De nada adianta capturar Osama bin Laden. Desenvolveu-se uma vanguarda muçulmana que precisava criar células para a formação de um Estado islâmico. Essa vanguarda se coloca em locais onde haja populações muçulmanas atacadas.

Agência Folha - Esse não é o caso do Iraque?
Ranstorp
- O caso do Iraque é complexo. Esses grupos extremistas, que prejudicam a imagem do islamismo, estão em guerra contra nós, e nem tudo vem dirigido de cima para baixo. É como o corpo humano, a parte mais importante são, na verdade, os órgãos por todo o mundo. Há pessoas recrutadas em mesquitas no Ocidente. A Al Qaeda é uma ideologia que se transforma em diferentes aspectos, que pode dominar um país, um Estado, como ocorre com a Arábia Saudita e o Paquistão. Se os Estados Unidos não tivessem atacado o Afeganistão, certamente eles teriam produzido arma suja.

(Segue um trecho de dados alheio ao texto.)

/-! ### Numbered commands (R276 to R278, R518) -/

/-- Outstanding commands with the numbers from c on, all to be sent again (R277). -/
def renumber : Byte → List Sent → List Sent
  | _, [] => []
  | c, s :: r => { s with cnum := cnumNext c, due := true } :: renumber (cnumNext c) r
/-- A fallback configuration of channel x is acknowledged: FB_SYNC is set, unless a later one is still on its way (R111,
R277). -/
def fbAcked (f : Field) (id : BitVec 64) (x : BitVec 17) : Field :=
  let k := f.link id
  let later := k.sent.any (fun s => LCmd.isFbOf x s.cmd) || k.wait.any (fun u => LCmd.isFbOf x u.cmd)
  let own := match (f.chan x).fr.bind with | .point _ _ _ i => decide (i = id) | _ => false
  if later || !own || (f.chan x).nev.kind ≠ .switched then f
  else f.modChan x (fun c => { c with nev := { c.nev with fbSync := true }, aux := { c.aux with fbQueued := none, fbRaised := false } })
/-- Every SWITCHED channel of an identity has lost its fallback configuration (R278). -/
def fbLost (f : Field) (id : BitVec 64) : Field := f.each (f.chansOf id) (fun g x => g.queueFb x)
/-- ACK and DEFAULTS of a good frame (R277, R278, R518). -/
def takeAck (f : Field) (id : BitVec 64) (a : Byte) (defaults : Bool) : Field :=
  let k := f.link id
  let lost := (defaults && k.defaults = some false) || (a = 0 && k.base.isSome && k.base ≠ some 0)
  let k0 := { k with defaults := some defaults, anew := false, base := some a }
  let f1 :=
    if !k.anew && k.base = some a then f.setLink id k0
    else if !k.anew && k.base.isSome && k.sent.any (fun s => s.cnum = a) then
      let i := k.sent.findIdx (fun s => s.cnum = a)
      let f2 := f.setLink id { k0 with sent := k.sent.drop (i + 1) }
      (k.sent.take (i + 1)).foldl (fun (g : Field) s => match s.cmd with | .fbConfig x _ => g.fbAcked id x | _ => g) f2
    else f.setLink id { k0 with sent := renumber a k.sent }
  let f3 := pumpLink id 16 f1
  if lost then f3.fbLost id else f3
/-- COMMAND_RESEND of a position (R277): where 2 superframes have passed since a sending, the commands not acknowledged go again in
order, and so does an energy read unanswered in its superframe. -/
def commandResend (f : Field) (l : BitVec 5) (pos : BitVec 6) : Field :=
  let v := f.lane l
  match tabLook v.os pos.toNat with
  | none => f
  | some o =>
    let old := v.eReads.filter (fun r => r.1 = pos && r.2.2 < f.nev.sfCount)
    let f1 := f.setLane l { v with eReads := v.eReads.filter (fun r => !(r.1 = pos && r.2.2 < f.nev.sfCount)) }
    let f2 := old.foldl (fun (g : Field) r => g.energyRead l pos r.2.1) f1
    let k := f2.link o.id
    if k.sent.any (fun s => s.sf + 2 ≤ f.nev.sfCount) then
      pumpLink o.id 16 (f2.setLink o.id { k with sent := k.sent.map (fun s => { s with due := true }) })
    else f2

Agência Folha - Mas, no caso da Arábia Saudita e do Paquistão, são países aliados dos EUA...
Ranstorp
- Suas escolas clericais exportam ideologia. No Paquistão, há extremismo e sérios problemas sociais. Em dez ou 15 anos, poderemos ter novos regimes. A questão não é saber se, mas quando as células terroristas usarão armas químicas, não tanto para matar, mas para paralisar economias e sociedades. Esse problema não terminará com a captura de Bin Laden.

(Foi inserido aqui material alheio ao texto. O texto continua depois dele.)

-- ==== Sys2Proof/Machine/Firn.lean ====
section
/-! DEFINITION. Firn (13): availability and link retries, poison and failed devices, Plough's patrol, the on-chip scrub and the recovery of lost
entries. -/
namespace Sys2Proof.Machine
namespace Field

/-! ### Availability (R342 to R344) -/

/-- FILL_DONE: the history region is filled, and the patrol may start (R342, R357). -/
def fillDone (f : Field) : Field :=
  if f.firnOn && !f.firn.filled then { f with firn := { f.firn with filled := true } } else f
/-- CA_PARITY_ALERT (R344): an access is rejected by CA parity, or by write CRC where wcrc, where that is enabled (R340); first: it is
the access's first issue. In training it is the training that fails. -/
def caParityAlert (f : Field) (wcrc first : Bool) : Field :=
  let m := f.firn
  if !(if wcrc then m.wrCrcNow else m.caParNow) then f
  else if m.st = .ready then
    let n := (if first then 0 else m.accFails) + 1
    if 4 ≤ n then { f with firn := { m with st := .train, accFails := 0, trainFails := 0 } }
    else { f with firn := { m with accFails := n, caRetry := if wcrc then m.caRetry else satAdd m.caRetry 1,
                                   wcRetry := if wcrc then satAdd m.wcRetry 1 else m.wcRetry } }
  else if m.st = .train then
    { f with firn := { m with trainFails := m.trainFails + 1, st := if 1 ≤ m.trainFails then .failed else .train } }
  else f
/-- Firn goes to self-refresh, at a warm reset or in STANDBY (R343, R450). -/
def firnSleep (f : Field) : Field :=
  if f.firn.st = .failed then f else { f with firn := { f.firn with st := .selfRefresh, accFails := 0, trainFails := 0 } }
/-- Firn leaves self-refresh and retrains (R343). -/
def firnWake (f : Field) : Field := if f.firn.st = .selfRefresh then { f with firn := { f.firn with st := .train } } else f

/-! ### Plough (R355 to R357) -/

/-- The codewords of the running block that do not stand as they were written, in rising order: of every other the patrol reads what
was written, and nothing follows. -/
def blockCws (f : Field) : List Nat :=
  let b := f.firn.block.toNat * 128
  (List.range 128).map (· + b) |>.filter (fun c => !f.sound c)
/-- PLOUGH_BLOCK (R355, R356): pats gives errors that have appeared in the store, by codeword; at a CMP3 fire the next block is
patrolled. -/
def ploughBlock (f : Field) (pats : List (BitVec 31 × Bytes)) : Field :=
  let fd := pats.foldl (fun (g : Field) e => if e.1.toNat < g.firnCws then g.damage e.1.toNat e.2 else g) f
  match fd.takeSys 3 with
  | none => fd
  | some f0 =>
    if !f0.firnOn || !f0.firn.filled then f0
    else
      let f1 := f0.readCws f0.blockCws
      let m := f1.firn
      if f1.firnBlocks ≤ m.block.toNat + 1 then { f1 with firn := { m with block := 0, passes := m.passes + 1, passCe := [] } }
      else { f1 with firn := { m with block := m.block + 1 } }

/-! ### The on-chip scrub (R43, R350, R351) -/

/-- The entry that replaces a lost Névé entry (R351): what the record does not give is a free value (log entry 41). -/
def rebuilt (e : Nev) (fr : ChRec) (p : Bytes) (free : BitVec 64) : Nev :=
  { e with fbSync := false, pickup := 0, therm := fr.thermSnap, stCnt := 0, ovCnt := 0, uvCnt := 0, instCnt := 0, miss := 0,
           disPend := false, disRaised := false, staleRaised := false, satRaised := false, tok := 0, rcnt := u8 p 48,
           iLast := bits free 0 16, vLast := bits free 16 12, status := bits free 28 4, dir := bit free 32, sfnLow := bits free 40 8 }
/-- When the scrub reads its position i, in the pass that began at scrubFrom: all 135,168 in 1 s (R43). -/
def scrubAt (f : Field) : Count := f.nev.scrubFrom + BitVec.ofNat 64 (f.nev.scrubPos * 100000000 / 135168)
/-- The scrub goes on from now at its position, after a time in which the core stood still (R43). -/
def scrubResume (f : Field) : Field :=
  { f with nev := { f.nev with scrubFrom := f.now - BitVec.ofNat 64 (f.nev.scrubPos * 100000000 / 135168) } }
/-- The scrub goes on from its position (R43). -/
def scrubOn (f : Field) : Field :=
  let n := f.nev
  { f with nev := { n with scrubPos := (n.scrubPos + 1) % 135168,
                           scrubFrom := if n.scrubPos + 1 = 135168 then n.scrubFrom + 100000000 else n.scrubFrom } }
/-- NEVE_SCRUB: pats gives errors that have appeared in the on-chip stores, by codeword; when it is due the scrub reads the next Névé
entry or profile. -/
def neveScrub (f : Field) (pats : List (BitVec 18 × Bytes)) : Field :=
  let f0 := pats.foldl (fun (g : Field) e => g.damageChip e.1.toNat e.2) f
  if !f0.coreOn || !f0.due f0.scrubAt then f0
  else
    let i := f0.nev.scrubPos
    (if i < 131072 then f0.readEntry (BitVec.ofNat 17 i) else f0.readProf (BitVec.ofNat 12 (i - 131072))).scrubOn
/-- NEVE_RECOVERY_DONE: a lost entry is rebuilt from codewords 0 and 1 of its record (R350, R351); where one is lost in both copies
the channel has lost its record. -/
def neveRecoveryDone (f : Field) (x : BitVec 17) : Field :=
  if !f.recovering x || !f.firnOn then f
  else
    let c0 := f.readEither x 0
    let c1 := c0.1.readEither x 1
    let f1 := c1.1.healChip x.toNat
    let n := { f1.nev with recovering := f1.nev.recovering.filter (· ≠ x) }
    if c0.2 && c1.2 then
      let (v, f2) := ({ f1 with nev := { n with eccRecov := satAdd n.eccRecov 1 } }).free
      let p := f2.profOf x
      f2.modChan x (fun c => { c with nev := rebuilt c.nev c.fr p v, aux := { c.aux with firstArrival := true } })
    else ({ f1 with nev := { n with eccLost := satAdd n.eccLost 1 } }).loseRecord x

end Field
end Sys2Proof.Machine
end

Agência Folha - A guerra dos EUA contra o Iraque foi um acerto?
Ranstorp -
Sei que há questionamentos sobre isso na América Latina, que a ONU não participou dessa atuação. Mas temos tido mais de dez anos de sanções que não fizeram mal à ditadura, mas ao povo. Talvez as armas químicas ainda sejam encontradas. Há evidências de que a Al Qaeda teve contatos com o regime iraquiano de Saddam Hussein. O que temos no Iraque agora são muitos autores que trabalham de modo organizado, que tentam atacar os EUA para criar uma nova guerra do Vietnã. O pesadelo maior que os Estados Unidos podem ter é uma insurreição xiita no sul do Iraque. Não podemos deixar que eles (os grupos terroristas) deixem de sentir sua segurança ameaçada. Fizemos muito, mas há muito a ser feito.

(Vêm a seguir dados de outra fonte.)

/-! ### The blocks after a cold start (19, retention table; the Reset column of each register) -/

/-- Channels, tables and ingest after a cold start (R51, R75). -/
def Nevs.cold : Nevs :=
  { ch := [], freeList := [{ lo := 0, count := 131072 }], cntSwitched := 0, cntSense := 0, cntDirect := 0, cntVirtual := 0,
    coldAck := 0xF, prof := [], loops := [], sfn := 0, sfCount := 0, missed := 0, outseq := 0, flagged := 0, dup := 0, unbound := 0,
    backlogPeak := 0, mirrorPeak := 0, arrivals := [], mirrorQ := [], noDup := 2, lastWord := [], eccCorr := 0, eccRecov := 0,
    eccLost := 0, pEccCorr := 0, pEccRecov := 0, pEccLost := 0, recovering := [], scrubPos := 0, scrubFrom := 0, errs := [] }
/-- Selectivity, storms and the wheel after a cold start. -/
def Sel.cold : Sel :=
  { enable := true, stormN := 0x10, stormQuiet := 4, events := [], nextNum := 0, seen := [], storms := [], reports := 0,
    openedCnt := 0, rBackup := 0, rNoBackup := 0, rNonsel := 0, rLate := 0, overflow := 0, ignored := 0, decPeak := 0, retries := 0,
    lForbidden := 0, lExhausted := 0, lRate := 0, lPrior := 0, qfull := 0, lagPeak := 0, holdAll := false }
/-- Insertion and the loop engine after a cold start. -/
def Hel.cold : Hel :=
  { queue := [], ctx := [], pause := false, capMax := 0x10, done := 0, fails := List.replicate 8 0, waitPeak := 0, lateDirect := 0,
    lateRemote := 0, renormUp := 0, renormDown := 0, satMant := 0, satClamp := 0, dropLate := 0, dropNotGood := 0, swapDone := 0,
    swapDisc := 0, viol := 0 }
/-- Firn after a cold start that finds FIRN_CFG at cfg: TRAIN, and a capacity of 8, 16, 32 or 64 GiB (13). -/
def Firn.cold (cfg : Word) : Firn :=
  { speed := bits cfg 0 2, ranks := bit cfg 2, density := bits cfg 3 2, caPar := bit cfg 5, wrCrc := bit cfg 6,
    capGib := BitVec.ofNat 7 (8 * 2 ^ (bits cfg 3 2 : BitVec 2).toNat * (if bit cfg 2 then 2 else 1)), st := .train, filled := false,
    devFailed := false, dev := 0, rank := false, failedDev := [], period := 0x5A0, passes := 0, block := 0, ce := 0, uncorr := 0,
    poison := 0, ueAddr := 0, ueValid := false, caRetry := 0, wcRetry := 0, devCe := [], passCe := [], devThresh := 0x100,
    oneCopy := 0, rebuilt := 0, lost := 0, ranksNow := bit cfg 2, caParNow := bit cfg 5, wrCrcNow := bit cfg 6, poisoned := [], errs := [],
    alien := [], ueSince := 0, ueLast := none, accFails := 0, trainFails := 0,
    waiting := [], depth := 10, fitErr := false, histWritten := 0, demIdx := 0, histSf := 0, slots := [], capWait := [],
    dropNoSlot := 0, dropNoCtx := 0, resync := 0, suspect := 0 }
/-- Every lane DISABLED, no link to an outstation (R243). -/
def Lans.cold : Lans := { lane := [], link := [], gone := [], tMark := 0 }
/-- ADC_CORR as the C-class image holds it. -/
def corrOf (b : Bytes) : Tab (BitVec 16 × BitVec 16) :=
  (List.range 33).foldl (fun t k => tabSet (0, 0x4000) t k (u16 b (8 + 4 * k), u16 b (10 + 4 * k))) []

namespace Field

/-! ### Cold starts: POR, BOR and the THERMAL restart -/

/-- The field die at the end of a POR, BOR or THERMAL reset, before the safety block's start entry: what the NVM and the N
and C classes hold stays, every other field is at its Reset column (R446, R458, R463, R464). -/
def coldBase (k : RstKind) (nvm : FNvm) (trim : Tab Trim) (shut entries : BitVec 16) (freeN : Nat) (out : List Out) : Field :=
  let lk := nvm.lock.start 1
  let sf := nvm.safety.start 2
  let cr := nvm.cregs.start 3
  let bl : BitVec 4 := match lk.1 with | some b => bits (u8 b 0) 0 4 | none => 0
  { mer := Mer.reset, nev := Nevs.cold, sel := Sel.cold, hel := Hel.cold,
    firn := Firn.cold (match cr.1 with | some b => u32 b 0 | none => 0x60), lan := Lans.cold, dch := [],
    adc := { Adc.reset with corr := match cr.1 with | some b => corrOf b | none => [] },
    trn := { FTrn.reset with st := .train }, prt := FPart.reset,
    thm := { Thm.reset with trim := trim, shutCount := shut, limit := match cr.1 with | some b => u32 b 4 | none => thmLimitReset },
    saf := safFresh sf.1 entries, pwr := { FPwr.reset with rstLast := BitVec.ofNat 3 k.ctorIdx },
    nvm := { nvm.start with
      upd := [], dropped := 0, torn := 0, boot := nvm.boot + 1,
      log := { nvm.log with ready := false, emerg := [], ord := [], tokens := 256, tToken := 50000000, lostN := 0, lostType := 0,
                            tErase := none } },
    sec := { FSec.reset with bl := bl, blForce := bl, ucodeFail := bl ≠ 0 && !ucodeOk nvm.ucode bl 0 }, freeN := freeN, out := out }
/-- Calibration is lost: every field site is broken, which gives SENSOR throttle (R464, R412). -/
def calibLost (f : Field) : Field :=
  if bit f.nvm.lost 0 then
    let t := (List.range 12).foldl (fun (t : Thm) k => t.setSite k { t.siteAt k with broken := true, reported := true }) f.thm
    (({ f with thm := t }).thmRecords ((List.range 12).map (fun k => Thm.brokenRec .field k 0 Site.reset))).sensorEntry
  else f
/-- The microcode image of the level in the lock is missing or does not verify (R486). -/
def ucodeStart (f : Field) : Field := if f.sec.ucodeFail then f.log 0x26 [f.sec.bl.setWidth 8] else f
/-- A cold start: the start-up of the field die to the end of its NVM read (19, start-up). -/
def coldStart (k : RstKind) (nvm : FNvm) (trim : Tab Trim) (shut entries : BitVec 16) (freeN : Nat) (out : List Out) : Field :=
  let f := coldBase k nvm trim shut entries freeN out
  (((f.counterPlace).safStart (nvm.safety.start 2).1).calibLost).ucodeStart
/-- A POR, BOR or THERMAL restart of the field die. An NVM operation in progress is abandoned (R471). -/
def powerOn (f : Field) (k : RstKind) : Field :=
  let g := f.nvmAbandon
  coldStart k g.nvm g.thm.trim g.thm.shutCount g.saf.entries g.freeN g.out
/-- POR of the field die (R446). -/
def porField (f : Field) : Field := f.powerOn .por
/-- BOR of the field die (R447). -/
def borField (f : Field) : Field := f.powerOn .bor
/-- THERMAL_OFF_MEASUREMENT (R417): one measurement of the twelve sites, every 10 ms; supplyOk: VINF is within its range. -/
def thermalOffMeasurement (f : Field) (gates : List Gate) (supplyOk : Bool) : Field :=
  if f.pwr.st ≠ .thermalOff || f.thm.offT < 1000000 * (f.thm.offN + 1) then f
  else
    let t := f.thm
    let good := supplyOk && (List.range 12).all (fun k => match gates[k]? with
      | some g => match reading (t.trimAt k) g with | some x => decide (x < t.shutLvl - 60) | none => false
      | none => false)
    let f1 := { f with thm := { t with offN := t.offN + 1, offRun := if good then t.offRun + 1 else 0 } }
    if 100000000 ≤ f1.thm.offT && 3 ≤ f1.thm.offRun then f1.powerOn .thermal else f1

/-- The keep-alive domain counts in THERMAL-OFF (R417). -/
def offTick (f : Field) : Field :=
  if f.pwr.st = .thermalOff then { f with thm := { f.thm with offT := f.thm.offT + 1 } } else f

Agência Folha - Diante da necessidade de cooperação, qual o papel dos organismos multilaterais? O comprometimento com o combate ao terror entrou na pauta de países que buscam crédito? Entrou na agenda econômica mundial?
Ranstorp -
Na verdade, é uma pergunta a ser feita para o Bird [Banco Mundial]. Mas há, sim, entidades que colocam países em listas negras para contrair empréstimos. Alguns países têm enfrentado problemas. Por outro lado, muitos países tiram vantagem ao usar o 11 de Setembro em benefício próprio. Obtêm ajuda financeira e segurança. É um ambiente geopolítico global.

Agência Folha - Como Brasil, Argentina e Paraguai podem trabalhar juntos para conter a lavagem de dinheiro e outros crimes que ocorrem na Tríplice Fronteira?
Ranstorp -
Devemos encontrar novas formas de forças-tarefas regionais, trabalhar regionalmente para combater o extremismo, o tráfico de drogas e outros crimes. É importante criar instituições regionais. Trabalhamos, atualmente, sob formas muito tradicionais.
Uma força-tarefa na Tríplice Fronteira, com oficiais de polícia dos três lados para trabalhar e aprender uns com os outros, seria interessante. O que ocorre é que os oficiais de inteligência costumam guardar as informações para si, para seus países. Os EUA, nesse contexto, estão se isolando.
Na Europa, as pessoas transitam livremente entre os países, mas as polícias também. É um bom exemplo. Na Europa, temos o que chamamos de "ordem de prisão européia". Se alguém comete um crime financeiro, por exemplo, pode haver prisão promovida por um país em outro. Trata-se de interesses únicos, de direito comum a todos.